How to Recognise a Gambling Problem


Whether it’s the flip of a coin, the roll of a dice or the spin of a roulette wheel, gambling involves risking something of value on an outcome that is uncertain. Gambling can involve games of chance – for example, scratchcards and fruit machines – and also activities that require skill, such as poker and horse racing.

Most people gamble responsibly and without problems. But for a minority, the activity can become problematic. This can affect physical and mental health, work or school performance, relationships and finances. In extreme cases, it can lead to debt, homelessness and even suicide.

A key to helping someone with a gambling problem is strengthening their support network. This can be done by contacting friends, relatives or other loved ones, or joining a peer support group such as Gamblers Anonymous, which is based on the 12-step approach to recovery used by Alcoholics Anonymous.

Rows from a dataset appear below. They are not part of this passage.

-- ==== Sys2Proof/Tests/Slice0.lean ====
section
/-! SUPPORT. Tests of single steps and of the pure functions, with values from spec/95_test_vectors.md and the examples
of the rules, and for each statement with hypotheses a witness that meets them all. -/

namespace Sys2Proof.Tests

open Sys2Proof Sys2Proof.Machine

/-! ### Decoding: the words of 30_encoding.md R71, R75 and R77, written out -/

theorem test_decode_commands :
    decodeCommand 0b00000000000000000000000_0_00000000 = .ok .nop ∧
    decodeCommand 0b00000000000000000000000_0_00000001 = .ok (.encrypt false) ∧
    decodeCommand 0b00000000000000000000000_1_00000001 = .ok (.encrypt true) ∧
    decodeCommand 0b00000000000000000000000_0_00000010 = .ok (.decrypt false) ∧
    decodeCommand 0b00000000000000000000000_1_00000010 = .ok (.decrypt true) ∧
    decodeCommand 0b00000000000000000000000_0_00000011 = .ok .derive ∧
    decodeCommand 0b00000000000000000000000_0_00000100 = .ok (.pvHash false) ∧
    decodeCommand 0b00000000000000000000000_1_00000100 = .ok (.pvHash true) ∧
    decodeCommand 0b00000000000000000000000_0_00001111 = .ok .clear := by decide

/-- V-ERR-10, V-ERR-11, V-ERR-12, and the other limits of R73. -/
theorem test_decode_illegal :
    decodeCommand 0x00010001 = .error .reservedBits ∧ decodeCommand 0x80000000 = .error .reservedBits ∧
    decodeCommand 0x00000200 = .error .reservedBits ∧ decodeCommand 0x00000103 = .error .flagNotAllowed ∧
    decodeCommand 0x00000100 = .error .flagNotAllowed ∧ decodeCommand 0x0000010F = .error .flagNotAllowed ∧
    decodeCommand 0x00000005 = .error .reservedOpcode ∧ decodeCommand 0x0000000E = .error .reservedOpcode ∧
    decodeCommand 0x00000010 = .error .reservedOpcode ∧ decodeCommand 0x000000FF = .error .reservedOpcode := by decide

/-- V-HB-1, V-HB-4, V-HB-5, V-HB-12: HT words as R77 renders them. -/
theorem test_decode_transactions :
    decodeTransaction 0x00000000000000 = .rd 0x0000 0x0 0x00000000 ∧
    decodeTransaction 0x08002000000000 = .rd 0x8002 0x0 0x00000000 ∧
    decodeTransaction 0x10008300000007 = .wr 0x0008 0x3 0x00000007 ∧
    decodeTransaction 0x180104AABBCCDD = .wr 0x8010 0x4 0xAABBCCDD := by decide

/-- Truncated bytes, and bits above bit 52, are refused by name. -/
theorem test_decode_bytes :
    decodeBytes .command [0x01, 0x01, 0x00, 0x00, 0xAA] = .ok (.encrypt true, [0xAA]) ∧
    decodeBytes .command [0x01, 0x01, 0x00] = .error .truncated ∧
    decodeBytes .transaction [0x05, 0x00, 0x00, 0x00, 0x8F, 0x00, 0x10] = .ok (.wr 0x0008 0xF 0x00000005, []) ∧
    decodeBytes .transaction [0x05, 0x00, 0x00, 0x00, 0x8F, 0x00, 0x20] = .error .beyondTransactionWord := by decide

/-- R77 writes a read with STRB = 0 and DATA = 0; the check refuses the other spellings. -/
theorem test_wellFormed :
    Instr.wellFormed (.rd 0x0010 0 0) = true ∧ Instr.wellFormed (.rd 0 1 0) = false ∧
    Instr.wellFormed (.rd 0 0 1) = false ∧ Instr.wellFormed (.wr 0 0 1) = true := by decide

/-! ### The pure functions -/

/-- V-PV-1: H. -/
def hPv : Block := 0x7b754bba26f8311d7642925847936225

/-- V-PV-1: X1. -/
def x1 : Block := 0x62a2012dbb621740b6df838c66954f4f

/-- V-PV-1: X2. -/
def x2 : Block := 0x62f3c9d3205fe4bb06d02127dd4da2d1

/-- V-PV-1: the accumulator after X1. -/
theorem test_polyval_one : polyval hPv [x1] = 0x776d08511501169c9850ff3745c6dace := by decide +kernel

/-- V-PV-1: RESULT. -/
theorem test_polyval_two : polyval hPv [x1, x2] = 0x7eb7e5f56c86b7e5fa1961847bb4a3f7 := by decide +kernel

/-- V-PV-3: R is the neutral element. -/
theorem test_dot_R : dot x1 0xc2000000000000000000000000000001 = x1 := by decide +kernel

/-- V-PV-4: padding and LB(5, 3). -/
theorem test_padding :
    pad16 [0x01, 0x02, 0x03, 0x04, 0x05] = [0x0504030201] ∧ pad16 [0xaa, 0xbb, 0xcc] = [0xccbbaa] ∧ pad16 [] = [] ∧
    lengthBlock 5 3 = 0x00000000000000180000000000000028 := by decide

/-- V-KD-1, V-KD-2, V-KD-3: KDB under both profiles. -/
theorem test_kdb :
    kdb false 0x03 3 = 0x0000000000000000_00000003_00000003 ∧
    kdb false 0x1f1e1d1c1b1a19181716151413121110 0 = 0x1b1a19181716151413121110_00000000 ∧
    kdb true 0x1f1e1d1c1b1a19181716151413121110 0 = 0x1f1e1d1c1b1a191817161514_00000000 := by decide

/-- V-TG-2: TIN under both profiles. -/
theorem test_tagInput :
    tagInput false 0x100f0e0d0c0b0a090807060504030201 0xffeeddccbbaa99887766554433221100 =
      0x7feeddccb7a193817f61534137211301 ∧
    tagInput true 0x100f0e0d0c0b0a090807060504030201 0xffeeddccbbaa99887766554433221100 =
      0x6fe1d3c1b7a193817f61534137211301 := by decide

/-- V-CTR-1, V-CTR-2, V-CTR-3: CB0, and the wrap of the counter. -/
theorem test_counter :
    ctrBlock0 true 0x25de56ca9e439eb45b70253fd8e220dc = 0xa5de56ca9e439eb45b70253fd8e220dc ∧
    ctrBlock0 true 0xffffffff = 0x800000000000000000000000ffffffff ∧
    counterBlock 0x800000000000000000000000ffffffff 1 = 0x80000000000000000000000000000000 ∧
    ctrBlock0 false 0xffffffff = 0x000000000000000000000000ffffffff := by decide

/-! ### Single steps -/

/-- Reset with these draws for the next block-cipher calls. -/
def withAnswers (bs : List Bool) : State := { State.reset with answers := bs }

/-- A command of this code, accepted on the reset state. -/
def accepted (op : BitVec 8) (f : Bool) : State := { State.reset with status := 0x01, opc := op, opF := f, phase := .started }

/-- A field of a next state. -/
def field {α : Type} (f : State → α) : Result → Option α
  | .next t => some (f t)
  | .fault _ => none
  | .refused _ => none

/-- Whether a step is the refusal of a transaction in reset. -/
def isResetRefusal : Result → Bool
  | .next _ => false
  | .fault _ => false
  | .refused r => r = .transactionInReset

/-- A field of what a transaction word leaves. -/
def after {α : Type} (f : State → α) (s : State) (ht : BitVec 53) : Option α :=
  field f (step { s with turns := [.host ht] })

/-- V-ERR-13, V-ERR-14, V-ERR-12: NOP, NOP over a prior STATUS, an illegal word. -/
theorem test_nop_illegal :
    after State.status State.reset 0x1000CF00000000 = some 0x02 ∧
    after State.status { State.reset with status := 0xA2 } 0x1000CF00000000 = some 0x82 ∧
    after State.status { State.reset with key := 5 } 0x1000CF00000005 = some 0x42 ∧
    after State.key { State.reset with key := 5 } 0x1000CF00010001 = some 5 := by decide

/-- V-HB-1, V-HB-2, V-HB-3, V-HB-4. -/
theorem test_rd :
    after State.resp State.reset 0x00000000000000 = some (.read 0x56495347 false) ∧
    after State.resp State.reset 0x00004000000000 = some (.read 0x01070800 false) ∧
    after State.resp State.reset 0x00014000000000 = some (.read 0 true) ∧
    after State.resp State.reset 0x08002000000000 = some (.read 0 true) := by decide

/-- V-HB-7, V-HB-10, V-HB-11: KEY0 reads zero, and reads while BUSY = 1. -/
theorem test_rd_hidden :
    after State.resp { State.reset with key := 0x43424140 } 0x00040000000000 = some (.read 0 false) ∧
    after State.resp { accepted 0x01 false with tag := 0x12345678 } 0x00070000000000 = some (.read 0 false) ∧
    after State.resp (accepted 0x01 false) 0x00010000000000 = some (.read 0x00000001 false) := by decide

/-- V-HB-5, V-HB-6, V-HB-8, V-HB-9, V-HB-14. -/
theorem test_wr :
    after (fun t => (t.ctrl, t.resp, t.status)) { State.reset with ctrl := 1 } 0x10008300000007 =
      some (0x1, .write true, 0x00) ∧
    after State.ctrl State.reset 0x10008FFFFFFFFF = some 0x7 ∧
    after State.status { State.reset with status := 0x02 } 0x10010F00000001 = some 0x02 ∧
    after (fun t => (t.tag, t.resp, t.status)) (accepted 0x01 false) 0x10070F12345678 = some (0, .write false, 0x81) ∧
    after (fun t => (t.result, t.resp)) State.reset 0x10080F00000001 = some (0, .write false) := by decide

Many people find it hard to recognise when their gambling becomes a problem and may try to hide their activities from family and friends. They might spend money secretly, beg or borrow money from family and friends, or lie about how much they gamble. They may also feel compelled to bet more and more, hoping that they will win big and be able to recover their losses. This is called compulsive gambling. Gambling disorder is now included in the fifth edition of the Diagnostic and Statistical Manual of Mental Disorders (DSM), published by the American Psychiatric Association.